The stretch from the line with "-- ==== Sys2Proof/Certificates/Slice0/Obligations.lean" through the line with "The machine -/" in the records below: write it out exactly, and nothing else.

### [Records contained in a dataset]

━━━

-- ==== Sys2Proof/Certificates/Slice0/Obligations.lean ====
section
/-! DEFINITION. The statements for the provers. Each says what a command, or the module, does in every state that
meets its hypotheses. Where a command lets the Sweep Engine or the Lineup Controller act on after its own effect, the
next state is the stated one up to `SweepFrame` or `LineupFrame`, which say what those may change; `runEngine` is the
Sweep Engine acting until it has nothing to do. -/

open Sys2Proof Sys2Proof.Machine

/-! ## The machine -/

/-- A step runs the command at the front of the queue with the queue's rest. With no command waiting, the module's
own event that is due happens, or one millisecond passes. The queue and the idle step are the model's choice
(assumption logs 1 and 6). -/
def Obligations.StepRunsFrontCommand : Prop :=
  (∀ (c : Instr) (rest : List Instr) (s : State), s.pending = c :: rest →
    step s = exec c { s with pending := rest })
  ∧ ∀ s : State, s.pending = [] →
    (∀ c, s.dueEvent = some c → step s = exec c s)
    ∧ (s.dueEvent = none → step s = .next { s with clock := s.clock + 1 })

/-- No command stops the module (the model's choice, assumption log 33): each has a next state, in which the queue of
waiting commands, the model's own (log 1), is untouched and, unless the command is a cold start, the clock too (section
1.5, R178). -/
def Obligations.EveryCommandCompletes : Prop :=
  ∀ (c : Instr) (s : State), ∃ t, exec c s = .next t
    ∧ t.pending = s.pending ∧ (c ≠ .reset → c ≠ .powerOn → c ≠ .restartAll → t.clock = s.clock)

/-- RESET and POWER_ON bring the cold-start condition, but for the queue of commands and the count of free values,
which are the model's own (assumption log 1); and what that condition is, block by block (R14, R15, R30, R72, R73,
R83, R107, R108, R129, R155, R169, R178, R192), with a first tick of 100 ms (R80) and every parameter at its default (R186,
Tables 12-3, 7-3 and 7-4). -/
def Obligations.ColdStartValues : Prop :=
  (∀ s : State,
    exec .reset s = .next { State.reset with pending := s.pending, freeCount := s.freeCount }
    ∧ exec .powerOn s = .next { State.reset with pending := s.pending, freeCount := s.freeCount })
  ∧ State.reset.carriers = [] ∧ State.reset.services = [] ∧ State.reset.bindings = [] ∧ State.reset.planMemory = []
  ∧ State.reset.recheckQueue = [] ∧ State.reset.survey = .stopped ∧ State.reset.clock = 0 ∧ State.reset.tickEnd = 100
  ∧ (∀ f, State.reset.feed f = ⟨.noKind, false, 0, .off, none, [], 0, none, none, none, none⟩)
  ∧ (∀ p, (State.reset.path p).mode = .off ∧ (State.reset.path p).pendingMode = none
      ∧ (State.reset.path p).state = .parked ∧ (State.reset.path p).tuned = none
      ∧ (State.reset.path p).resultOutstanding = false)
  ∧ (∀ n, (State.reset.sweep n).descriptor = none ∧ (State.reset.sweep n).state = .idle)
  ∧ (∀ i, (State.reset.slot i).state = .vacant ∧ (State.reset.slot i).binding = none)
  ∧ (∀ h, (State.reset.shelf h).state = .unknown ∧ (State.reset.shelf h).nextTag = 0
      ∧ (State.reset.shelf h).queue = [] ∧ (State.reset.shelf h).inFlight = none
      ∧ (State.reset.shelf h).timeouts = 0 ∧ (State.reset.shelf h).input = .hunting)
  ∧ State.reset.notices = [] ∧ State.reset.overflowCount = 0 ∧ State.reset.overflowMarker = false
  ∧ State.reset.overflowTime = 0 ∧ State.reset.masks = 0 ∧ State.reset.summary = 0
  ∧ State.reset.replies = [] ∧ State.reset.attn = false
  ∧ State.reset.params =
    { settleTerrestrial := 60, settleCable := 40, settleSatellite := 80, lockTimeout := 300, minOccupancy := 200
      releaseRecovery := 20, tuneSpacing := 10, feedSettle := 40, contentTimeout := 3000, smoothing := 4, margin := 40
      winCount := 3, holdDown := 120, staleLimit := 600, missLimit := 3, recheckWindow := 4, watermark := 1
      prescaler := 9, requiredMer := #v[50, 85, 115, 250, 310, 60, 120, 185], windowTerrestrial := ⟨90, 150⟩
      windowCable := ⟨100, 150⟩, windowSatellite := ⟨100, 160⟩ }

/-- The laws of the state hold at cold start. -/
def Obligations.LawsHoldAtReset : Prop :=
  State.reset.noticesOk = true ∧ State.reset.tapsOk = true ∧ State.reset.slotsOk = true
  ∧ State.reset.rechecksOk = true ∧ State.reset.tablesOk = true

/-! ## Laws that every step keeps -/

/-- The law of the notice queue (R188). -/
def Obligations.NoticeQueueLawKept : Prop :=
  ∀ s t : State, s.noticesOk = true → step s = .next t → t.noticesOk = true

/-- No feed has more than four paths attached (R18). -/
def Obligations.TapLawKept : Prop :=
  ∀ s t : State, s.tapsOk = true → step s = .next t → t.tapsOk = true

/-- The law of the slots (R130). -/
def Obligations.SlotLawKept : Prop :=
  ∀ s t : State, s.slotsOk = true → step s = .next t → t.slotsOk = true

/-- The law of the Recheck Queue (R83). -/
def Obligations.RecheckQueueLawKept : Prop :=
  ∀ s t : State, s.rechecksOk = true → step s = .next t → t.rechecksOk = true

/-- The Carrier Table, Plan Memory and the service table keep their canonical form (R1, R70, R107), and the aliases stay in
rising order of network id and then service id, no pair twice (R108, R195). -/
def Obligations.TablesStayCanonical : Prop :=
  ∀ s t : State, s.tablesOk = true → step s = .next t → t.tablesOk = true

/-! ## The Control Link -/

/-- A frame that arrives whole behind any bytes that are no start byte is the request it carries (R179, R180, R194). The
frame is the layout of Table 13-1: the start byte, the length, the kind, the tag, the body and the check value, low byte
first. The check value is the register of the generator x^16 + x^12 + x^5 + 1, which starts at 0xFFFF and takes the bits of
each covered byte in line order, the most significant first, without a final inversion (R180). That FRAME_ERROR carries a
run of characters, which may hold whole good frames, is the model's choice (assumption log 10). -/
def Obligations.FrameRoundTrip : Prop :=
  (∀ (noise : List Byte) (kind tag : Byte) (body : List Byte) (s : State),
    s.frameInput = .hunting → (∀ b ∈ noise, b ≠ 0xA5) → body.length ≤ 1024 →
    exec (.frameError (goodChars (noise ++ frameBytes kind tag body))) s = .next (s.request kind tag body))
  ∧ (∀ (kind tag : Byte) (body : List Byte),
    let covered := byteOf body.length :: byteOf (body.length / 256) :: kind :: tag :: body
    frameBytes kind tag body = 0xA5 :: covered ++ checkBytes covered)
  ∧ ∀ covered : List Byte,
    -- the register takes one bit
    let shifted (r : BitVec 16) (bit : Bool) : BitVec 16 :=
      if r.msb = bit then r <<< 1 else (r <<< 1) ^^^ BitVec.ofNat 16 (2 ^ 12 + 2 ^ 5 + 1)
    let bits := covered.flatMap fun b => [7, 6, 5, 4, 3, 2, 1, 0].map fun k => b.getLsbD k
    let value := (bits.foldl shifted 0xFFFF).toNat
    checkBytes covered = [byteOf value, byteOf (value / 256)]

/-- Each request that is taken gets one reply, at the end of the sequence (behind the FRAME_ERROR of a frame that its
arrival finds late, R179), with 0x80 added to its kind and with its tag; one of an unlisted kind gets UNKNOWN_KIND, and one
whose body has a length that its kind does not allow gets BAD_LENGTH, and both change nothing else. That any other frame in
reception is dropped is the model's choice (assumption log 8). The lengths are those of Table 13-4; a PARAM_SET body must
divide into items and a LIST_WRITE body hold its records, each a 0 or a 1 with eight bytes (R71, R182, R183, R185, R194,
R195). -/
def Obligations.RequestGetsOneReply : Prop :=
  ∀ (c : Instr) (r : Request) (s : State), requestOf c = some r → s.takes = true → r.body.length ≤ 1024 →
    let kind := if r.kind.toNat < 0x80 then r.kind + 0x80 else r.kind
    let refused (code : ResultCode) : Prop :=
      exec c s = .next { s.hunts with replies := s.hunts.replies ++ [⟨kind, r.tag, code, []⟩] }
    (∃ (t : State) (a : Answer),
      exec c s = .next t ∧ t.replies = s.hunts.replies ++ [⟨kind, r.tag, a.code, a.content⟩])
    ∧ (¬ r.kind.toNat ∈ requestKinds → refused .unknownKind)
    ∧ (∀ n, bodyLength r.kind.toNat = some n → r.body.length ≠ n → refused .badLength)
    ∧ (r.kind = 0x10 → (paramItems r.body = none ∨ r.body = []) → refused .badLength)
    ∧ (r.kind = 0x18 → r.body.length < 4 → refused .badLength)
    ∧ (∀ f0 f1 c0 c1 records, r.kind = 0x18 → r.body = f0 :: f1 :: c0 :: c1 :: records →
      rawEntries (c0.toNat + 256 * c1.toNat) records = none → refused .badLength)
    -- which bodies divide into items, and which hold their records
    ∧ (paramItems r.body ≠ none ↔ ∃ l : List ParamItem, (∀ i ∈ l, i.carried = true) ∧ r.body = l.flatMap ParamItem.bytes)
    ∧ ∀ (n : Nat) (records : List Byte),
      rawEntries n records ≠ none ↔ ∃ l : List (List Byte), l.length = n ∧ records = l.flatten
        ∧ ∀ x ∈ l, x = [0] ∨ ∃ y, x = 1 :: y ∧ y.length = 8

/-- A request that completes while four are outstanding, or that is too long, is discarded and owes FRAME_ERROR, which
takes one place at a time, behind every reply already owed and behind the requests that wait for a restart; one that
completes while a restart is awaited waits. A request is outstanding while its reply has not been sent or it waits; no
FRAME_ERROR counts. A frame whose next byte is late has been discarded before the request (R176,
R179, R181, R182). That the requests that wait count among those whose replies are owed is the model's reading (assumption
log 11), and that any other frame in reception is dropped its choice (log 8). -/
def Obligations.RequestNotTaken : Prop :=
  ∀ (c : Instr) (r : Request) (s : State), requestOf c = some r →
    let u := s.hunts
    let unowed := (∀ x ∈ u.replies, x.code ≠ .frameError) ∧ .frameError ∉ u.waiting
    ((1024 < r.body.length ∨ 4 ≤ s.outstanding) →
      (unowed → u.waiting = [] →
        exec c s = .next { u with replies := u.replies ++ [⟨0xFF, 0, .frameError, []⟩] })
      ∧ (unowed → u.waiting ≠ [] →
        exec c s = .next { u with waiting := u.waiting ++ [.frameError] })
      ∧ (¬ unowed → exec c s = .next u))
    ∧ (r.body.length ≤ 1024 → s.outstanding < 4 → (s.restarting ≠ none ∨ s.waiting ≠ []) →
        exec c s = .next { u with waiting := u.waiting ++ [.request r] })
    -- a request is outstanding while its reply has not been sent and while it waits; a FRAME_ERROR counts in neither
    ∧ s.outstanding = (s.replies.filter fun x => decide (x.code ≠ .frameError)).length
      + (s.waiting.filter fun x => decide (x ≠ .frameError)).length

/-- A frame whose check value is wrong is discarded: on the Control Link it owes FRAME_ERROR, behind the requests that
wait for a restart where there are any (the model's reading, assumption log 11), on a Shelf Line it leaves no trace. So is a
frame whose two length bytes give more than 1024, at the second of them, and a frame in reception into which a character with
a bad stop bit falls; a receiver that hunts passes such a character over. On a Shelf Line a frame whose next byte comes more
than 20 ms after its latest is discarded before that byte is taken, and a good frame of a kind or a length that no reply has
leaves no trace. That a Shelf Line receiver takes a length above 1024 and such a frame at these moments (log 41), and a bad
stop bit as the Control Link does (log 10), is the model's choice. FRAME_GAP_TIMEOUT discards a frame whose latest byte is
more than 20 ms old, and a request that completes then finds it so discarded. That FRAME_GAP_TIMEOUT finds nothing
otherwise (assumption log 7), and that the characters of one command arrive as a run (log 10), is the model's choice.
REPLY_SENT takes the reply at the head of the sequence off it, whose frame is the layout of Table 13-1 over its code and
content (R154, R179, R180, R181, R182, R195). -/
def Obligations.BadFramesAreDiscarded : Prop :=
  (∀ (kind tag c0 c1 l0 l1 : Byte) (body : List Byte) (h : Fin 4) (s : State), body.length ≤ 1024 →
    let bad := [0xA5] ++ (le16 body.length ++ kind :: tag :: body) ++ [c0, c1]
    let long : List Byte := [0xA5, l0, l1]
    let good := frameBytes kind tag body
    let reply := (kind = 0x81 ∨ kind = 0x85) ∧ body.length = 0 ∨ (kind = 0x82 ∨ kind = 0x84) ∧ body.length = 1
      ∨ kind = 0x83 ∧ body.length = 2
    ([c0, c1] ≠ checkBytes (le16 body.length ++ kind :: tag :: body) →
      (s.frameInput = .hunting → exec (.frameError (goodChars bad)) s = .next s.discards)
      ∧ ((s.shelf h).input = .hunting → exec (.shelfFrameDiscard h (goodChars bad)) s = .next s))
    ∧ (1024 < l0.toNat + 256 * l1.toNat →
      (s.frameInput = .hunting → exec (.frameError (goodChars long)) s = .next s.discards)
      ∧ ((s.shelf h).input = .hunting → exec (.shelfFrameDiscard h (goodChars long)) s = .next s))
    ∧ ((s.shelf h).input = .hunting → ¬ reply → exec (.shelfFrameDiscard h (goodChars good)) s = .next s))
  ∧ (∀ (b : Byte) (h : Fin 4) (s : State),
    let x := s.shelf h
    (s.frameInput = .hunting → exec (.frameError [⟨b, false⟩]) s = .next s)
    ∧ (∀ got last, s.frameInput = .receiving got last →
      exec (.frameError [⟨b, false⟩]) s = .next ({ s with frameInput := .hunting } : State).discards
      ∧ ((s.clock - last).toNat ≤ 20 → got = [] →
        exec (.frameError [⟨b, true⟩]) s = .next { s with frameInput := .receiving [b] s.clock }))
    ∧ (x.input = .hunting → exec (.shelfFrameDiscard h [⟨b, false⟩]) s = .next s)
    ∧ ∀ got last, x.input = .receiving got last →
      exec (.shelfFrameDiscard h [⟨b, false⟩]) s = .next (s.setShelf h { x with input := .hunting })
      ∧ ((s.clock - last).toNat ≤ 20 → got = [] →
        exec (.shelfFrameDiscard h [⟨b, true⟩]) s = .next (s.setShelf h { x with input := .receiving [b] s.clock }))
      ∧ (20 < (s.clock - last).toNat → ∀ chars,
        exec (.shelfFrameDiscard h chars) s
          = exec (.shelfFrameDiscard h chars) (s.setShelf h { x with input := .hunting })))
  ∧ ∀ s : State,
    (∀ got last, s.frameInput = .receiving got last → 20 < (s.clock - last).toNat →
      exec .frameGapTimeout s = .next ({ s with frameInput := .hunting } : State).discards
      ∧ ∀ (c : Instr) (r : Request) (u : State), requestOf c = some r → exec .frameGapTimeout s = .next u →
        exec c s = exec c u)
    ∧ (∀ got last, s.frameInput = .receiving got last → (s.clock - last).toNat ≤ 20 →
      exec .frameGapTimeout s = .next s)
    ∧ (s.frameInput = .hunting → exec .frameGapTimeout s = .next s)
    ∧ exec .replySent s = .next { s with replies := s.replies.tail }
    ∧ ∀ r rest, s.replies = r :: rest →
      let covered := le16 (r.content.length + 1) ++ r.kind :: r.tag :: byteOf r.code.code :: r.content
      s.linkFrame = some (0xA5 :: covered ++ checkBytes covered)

━━━

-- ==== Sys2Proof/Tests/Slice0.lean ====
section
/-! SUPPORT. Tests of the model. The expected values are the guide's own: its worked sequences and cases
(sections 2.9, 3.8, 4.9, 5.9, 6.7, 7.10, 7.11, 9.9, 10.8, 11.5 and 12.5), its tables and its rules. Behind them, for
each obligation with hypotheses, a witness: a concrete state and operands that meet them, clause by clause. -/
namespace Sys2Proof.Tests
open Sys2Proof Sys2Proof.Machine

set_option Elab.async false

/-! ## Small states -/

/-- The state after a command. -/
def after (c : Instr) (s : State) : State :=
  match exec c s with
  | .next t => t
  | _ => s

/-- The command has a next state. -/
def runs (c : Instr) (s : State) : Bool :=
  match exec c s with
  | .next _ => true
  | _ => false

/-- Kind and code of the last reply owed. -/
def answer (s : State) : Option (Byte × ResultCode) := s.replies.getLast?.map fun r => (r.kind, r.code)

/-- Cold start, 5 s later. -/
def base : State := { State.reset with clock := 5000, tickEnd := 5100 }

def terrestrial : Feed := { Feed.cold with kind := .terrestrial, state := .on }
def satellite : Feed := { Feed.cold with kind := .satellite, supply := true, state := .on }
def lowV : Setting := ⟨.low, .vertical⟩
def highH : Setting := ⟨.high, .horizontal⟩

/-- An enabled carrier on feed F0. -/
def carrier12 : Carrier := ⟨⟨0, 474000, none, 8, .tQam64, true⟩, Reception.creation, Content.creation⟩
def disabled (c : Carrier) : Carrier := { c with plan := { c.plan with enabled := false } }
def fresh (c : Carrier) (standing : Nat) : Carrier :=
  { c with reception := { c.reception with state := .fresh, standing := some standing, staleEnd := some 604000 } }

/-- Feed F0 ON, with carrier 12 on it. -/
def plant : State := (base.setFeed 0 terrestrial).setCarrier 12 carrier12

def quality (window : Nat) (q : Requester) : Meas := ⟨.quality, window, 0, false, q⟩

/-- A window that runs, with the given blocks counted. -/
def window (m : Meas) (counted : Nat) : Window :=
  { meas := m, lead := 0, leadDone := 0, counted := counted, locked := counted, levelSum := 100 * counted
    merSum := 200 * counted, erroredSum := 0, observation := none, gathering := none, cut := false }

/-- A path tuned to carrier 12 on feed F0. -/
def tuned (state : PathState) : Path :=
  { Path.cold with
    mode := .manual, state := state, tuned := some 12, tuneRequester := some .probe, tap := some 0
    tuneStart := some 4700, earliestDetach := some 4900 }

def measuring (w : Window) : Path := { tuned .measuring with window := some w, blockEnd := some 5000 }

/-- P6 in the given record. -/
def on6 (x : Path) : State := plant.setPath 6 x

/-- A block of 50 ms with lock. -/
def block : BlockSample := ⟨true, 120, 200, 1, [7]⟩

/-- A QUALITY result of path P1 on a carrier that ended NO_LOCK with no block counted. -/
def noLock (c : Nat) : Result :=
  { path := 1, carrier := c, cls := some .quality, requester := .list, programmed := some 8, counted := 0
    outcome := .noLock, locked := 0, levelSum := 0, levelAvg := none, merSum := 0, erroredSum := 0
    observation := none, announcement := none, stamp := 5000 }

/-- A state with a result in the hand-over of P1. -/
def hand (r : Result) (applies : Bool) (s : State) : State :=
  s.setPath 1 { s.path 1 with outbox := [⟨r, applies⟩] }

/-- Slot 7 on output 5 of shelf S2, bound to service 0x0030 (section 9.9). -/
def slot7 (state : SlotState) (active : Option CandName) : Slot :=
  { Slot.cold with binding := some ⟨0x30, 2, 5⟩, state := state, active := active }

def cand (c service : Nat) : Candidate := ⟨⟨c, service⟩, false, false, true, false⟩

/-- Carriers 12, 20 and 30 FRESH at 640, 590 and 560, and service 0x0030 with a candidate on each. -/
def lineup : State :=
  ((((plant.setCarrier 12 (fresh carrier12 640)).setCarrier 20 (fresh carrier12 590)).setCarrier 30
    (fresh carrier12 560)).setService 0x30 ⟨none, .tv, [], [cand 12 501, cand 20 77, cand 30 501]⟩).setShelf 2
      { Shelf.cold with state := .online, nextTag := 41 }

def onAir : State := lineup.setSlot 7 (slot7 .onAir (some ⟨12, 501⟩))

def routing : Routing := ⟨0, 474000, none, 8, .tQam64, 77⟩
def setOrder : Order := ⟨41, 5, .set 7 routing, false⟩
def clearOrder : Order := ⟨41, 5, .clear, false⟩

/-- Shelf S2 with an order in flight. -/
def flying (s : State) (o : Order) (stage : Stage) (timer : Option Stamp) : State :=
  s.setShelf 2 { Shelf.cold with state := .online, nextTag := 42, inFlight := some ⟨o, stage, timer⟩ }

━━━

### [Solution to the problem]
-- ==== Sys2Proof/Certificates/Slice0/Obligations.lean ====
section
/-! DEFINITION. The statements for the provers. Each says what a command, or the module, does in every state that
meets its hypotheses. Where a command lets the Sweep Engine or the Lineup Controller act on after its own effect, the
next state is the stated one up to `SweepFrame` or `LineupFrame`, which say what those may change; `runEngine` is the
Sweep Engine acting until it has nothing to do. -/

open Sys2Proof Sys2Proof.Machine

/-! ## The machine -/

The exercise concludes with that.